-- ==== Sys2Proof/Certificates/Slice0/Obligations.lean ====
section
/-! DEFINITION. The statements for the provers. Each docstring names the rule of spec/ it formalises; exec, step and the port operations
are the model's, and the right sides are written from the rule. -/

open Sys2Proof Sys2Proof.Machine Sys2Proof.Safety

/-- A word of each family, written bit by bit, decodes to its command. Rests on 30_encoding.md R81, 30_encoding.md R83, 30_encoding.md R88. -/
def Obligations.SampleWordsDecodeToTheirCommands : Prop :=
  decode 0b00000000000000000000000000000001#32 = .command .softReset ∧
  decode 0b00000000000000000000000000010000#32 = .command .build ∧
  decode 0b00000000000000000000000000010001#32 = .command .serialize ∧
  decode 0b00000000000000000011000100100010#32 = .command (.loadChar 0x31#8) ∧
  decode 0b00000000000000000000000000100100#32 = .command .loadEnd ∧
  decode 0b00000000000000000100001000110000#32 = .command (.encode 0x42#8) ∧
  decode 0b00000000000000000000000101000001#32 = .command (.decBit true) ∧
  decode 0b00000000000000000000000001000010#32 = .command .decEnd ∧
  decode 0b00000000000000000000001001000001#32 = .illegal .reservedBits ∧
  decode 0b00000000000000000000000000000100#32 = .illegal .undefinedOpcode

/-- decode answers every word as its opcode map and formats say, and 526 words are legal. Formalises R84. -/
def Obligations.DecodeFollowsTheOpcodeMap : Prop :=
  (∀ w : Word,
    (w.extractLsb' 0 8 ∉ [0x00#8, 0x01#8, 0x02#8, 0x03#8, 0x10#8, 0x11#8, 0x20#8, 0x21#8, 0x22#8, 0x23#8, 0x24#8, 0x30#8, 0x40#8,
        0x41#8, 0x42#8] → decode w = .illegal .undefinedOpcode) ∧
    (∀ p ∈ [(0x00#8, Instr.nop), (0x01#8, Instr.softReset), (0x02#8, Instr.errClear), (0x03#8, Instr.freqClear),
        (0x10#8, Instr.build), (0x11#8, Instr.serialize), (0x20#8, Instr.loadBegin), (0x21#8, Instr.loadSym),
        (0x23#8, Instr.loadRowEnd), (0x24#8, Instr.loadEnd), (0x40#8, Instr.decBegin), (0x42#8, Instr.decEnd)],
      w.extractLsb' 0 8 = p.1 →
        decode w = if w.extractLsb' 8 24 = 0#24 then .command p.2 else .illegal .reservedBits) ∧
    (w.extractLsb' 0 8 = 0x22#8 →
      decode w = if w.extractLsb' 16 16 = 0#16 then .command (.loadChar (w.extractLsb' 8 8)) else .illegal .reservedBits) ∧
    (w.extractLsb' 0 8 = 0x30#8 →
      decode w = if w.extractLsb' 16 16 = 0#16 then .command (.encode (w.extractLsb' 8 8)) else .illegal .reservedBits) ∧
    (w.extractLsb' 0 8 = 0x41#8 →
      decode w = if w.extractLsb' 9 23 = 0#23 then .command (.decBit (w.getLsbD 8)) else .illegal .reservedBits)) ∧
  ∃ l : List Word, l.Nodup ∧ l.length = 526 ∧ ∀ w, w ∈ l ↔ ∃ i, decode w = .command i

/-- A word decodes to a command exactly when it is that command's encoding. Rests on 30_encoding.md R83, 30_encoding.md R84. -/
def Obligations.DecodeAndEncodeAgree : Prop :=
  ∀ (w : Word) (i : Instr), decode w = .command i ↔ w = encode i

/-- A word is legal exactly when one row of the opcode table covers it, with the same mnemonic. Rests on 30_encoding.md R83, opcode_table.json. -/
def Obligations.OpcodeTableAndDecoderAgree : Prop :=
  ∀ w : Word,
    (∀ i, decode w = .command i →
      ∃ r ∈ opcodeTable, r.covers w = true ∧ r.mnemonic = i.mnemonic ∧ ∀ r' ∈ opcodeTable, r'.covers w = true → r' = r) ∧
    (∀ why, decode w = .illegal why → ∀ r ∈ opcodeTable, r.covers w = false)

/-- Word j bit b of a packed path is descent 32j + b, and 0 past the path's end. Formalises R65. -/
def Obligations.PathsPackFirstDescentFirst : Prop :=
  (∀ (p : List Bool) (j : Fin 8) (b : Fin 32), p.length ≤ 256 →
    (pathWord (pack p) j).getLsbD b.val =
      if h : 32 * j.val + b.val < p.length then p[32 * j.val + b.val] else false) ∧
  pathWord (pack [true, true, false, true]) 0 = 0x0000000B#32 ∧
  (∀ j : Fin 8, j ≠ 0 → pathWord (pack [true, true, false, true]) j = 0#32) ∧
  ∀ s : State, s.busy = false → ∀ j : Fin 8,
    s.readWord (BitVec.ofNat 14 ((0x0028 + 4 * j.val) / 4)) = pathWord s.resPath j ∧
    ∀ r : Fin 256, r.val < s.rowCount.toNat →
      s.readWord (BitVec.ofNat 14 ((0x4000 + 0x40 * r.val + 0x08 + 4 * j.val) / 4)) = pathWord s.ct[r].path j

/-- Every name of the register map stands at its own offset, within the 64 KiB of the port. Rests on 20_memory.md R60, 20_memory.md R63, 30_encoding.md R89. -/
def Obligations.RegisterMapNamesAndOffsetsAgree : Prop :=
  ∀ t : Target, t ≠ .reserved → target t.addr = t ∧ t.offset % 4 = 0 ∧ t.offset < 0x10000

◆ TASK DETAILS ◆
Print the data in full. Match it exactly.

◆ OUTPUT FOR THIS TASK ◆
-- ==== Sys2Proof/Certificates/Slice0/Obligations.lean ====
section
/-! DEFINITION. The statements for the provers. Each docstring names the rule of spec/ it formalises; exec, step and the port operations
are the model's, and the right sides are written from the rule. -/

open Sys2Proof Sys2Proof.Machine Sys2Proof.Safety

/-- A word of each family, written bit by bit, decodes to its command. Rests on 30_encoding.md R81, 30_encoding.md R83, 30_encoding.md R88. -/
def Obligations.SampleWordsDecodeToTheirCommands : Prop :=
  decode 0b00000000000000000000000000000001#32 = .command .softReset ∧
  decode 0b00000000000000000000000000010000#32 = .command .build ∧
  decode 0b00000000000000000000000000010001#32 = .command .serialize ∧
  decode 0b00000000000000000011000100100010#32 = .command (.loadChar 0x31#8) ∧
  decode 0b00000000000000000000000000100100#32 = .command .loadEnd ∧
  decode 0b00000000000000000100001000110000#32 = .command (.encode 0x42#8) ∧
  decode 0b00000000000000000000000101000001#32 = .command (.decBit true) ∧
  decode 0b00000000000000000000000001000010#32 = .command .decEnd ∧
  decode 0b00000000000000000000001001000001#32 = .illegal .reservedBits ∧
  decode 0b00000000000000000000000000000100#32 = .illegal .undefinedOpcode

/-- decode answers every word as its opcode map and formats say, and 526 words are legal. Formalises R84. -/
def Obligations.DecodeFollowsTheOpcodeMap : Prop :=
  (∀ w : Word,
    (w.extractLsb' 0 8 ∉ [0x00#8, 0x01#8, 0x02#8, 0x03#8, 0x10#8, 0x11#8, 0x20#8, 0x21#8, 0x22#8, 0x23#8, 0x24#8, 0x30#8, 0x40#8,
        0x41#8, 0x42#8] → decode w = .illegal .undefinedOpcode) ∧
    (∀ p ∈ [(0x00#8, Instr.nop), (0x01#8, Instr.softReset), (0x02#8, Instr.errClear), (0x03#8, Instr.freqClear),
        (0x10#8, Instr.build), (0x11#8, Instr.serialize), (0x20#8, Instr.loadBegin), (0x21#8, Instr.loadSym),
        (0x23#8, Instr.loadRowEnd), (0x24#8, Instr.loadEnd), (0x40#8, Instr.decBegin), (0x42#8, Instr.decEnd)],
      w.extractLsb' 0 8 = p.1 →
        decode w = if w.extractLsb' 8 24 = 0#24 then .command p.2 else .illegal .reservedBits) ∧
    (w.extractLsb' 0 8 = 0x22#8 →
      decode w = if w.extractLsb' 16 16 = 0#16 then .command (.loadChar (w.extractLsb' 8 8)) else .illegal .reservedBits) ∧
    (w.extractLsb' 0 8 = 0x30#8 →
      decode w = if w.extractLsb' 16 16 = 0#16 then .command (.encode (w.extractLsb' 8 8)) else .illegal .reservedBits) ∧
    (w.extractLsb' 0 8 = 0x41#8 →
      decode w = if w.extractLsb' 9 23 = 0#23 then .command (.decBit (w.getLsbD 8)) else .illegal .reservedBits)) ∧
  ∃ l : List Word, l.Nodup ∧ l.length = 526 ∧ ∀ w, w ∈ l ↔ ∃ i, decode w = .command i

/-- A word decodes to a command exactly when it is that command's encoding. Rests on 30_encoding.md R83, 30_encoding.md R84. -/
def Obligations.DecodeAndEncodeAgree : Prop :=
  ∀ (w : Word) (i : Instr), decode w = .command i ↔ w = encode i

/-- A word is legal exactly when one row of the opcode table covers it, with the same mnemonic. Rests on 30_encoding.md R83, opcode_table.json. -/
def Obligations.OpcodeTableAndDecoderAgree : Prop :=
  ∀ w : Word,
    (∀ i, decode w = .command i →
      ∃ r ∈ opcodeTable, r.covers w = true ∧ r.mnemonic = i.mnemonic ∧ ∀ r' ∈ opcodeTable, r'.covers w = true → r' = r) ∧
    (∀ why, decode w = .illegal why → ∀ r ∈ opcodeTable, r.covers w = false)

/-- Word j bit b of a packed path is descent 32j + b, and 0 past the path's end. Formalises R65. -/
def Obligations.PathsPackFirstDescentFirst : Prop :=
  (∀ (p : List Bool) (j : Fin 8) (b : Fin 32), p.length ≤ 256 →
    (pathWord (pack p) j).getLsbD b.val =
      if h : 32 * j.val + b.val < p.length then p[32 * j.val + b.val] else false) ∧
  pathWord (pack [true, true, false, true]) 0 = 0x0000000B#32 ∧
  (∀ j : Fin 8, j ≠ 0 → pathWord (pack [true, true, false, true]) j = 0#32) ∧
  ∀ s : State, s.busy = false → ∀ j : Fin 8,
    s.readWord (BitVec.ofNat 14 ((0x0028 + 4 * j.val) / 4)) = pathWord s.resPath j ∧
    ∀ r : Fin 256, r.val < s.rowCount.toNat →
      s.readWord (BitVec.ofNat 14 ((0x4000 + 0x40 * r.val + 0x08 + 4 * j.val) / 4)) = pathWord s.ct[r].path j

/-- Every name of the register map stands at its own offset, within the 64 KiB of the port. Rests on 20_memory.md R60, 20_memory.md R63, 30_encoding.md R89. -/
def Obligations.RegisterMapNamesAndOffsetsAgree : Prop :=
  ∀ t : Target, t ≠ .reserved → target t.addr = t ∧ t.offset % 4 = 0 ∧ t.offset < 0x10000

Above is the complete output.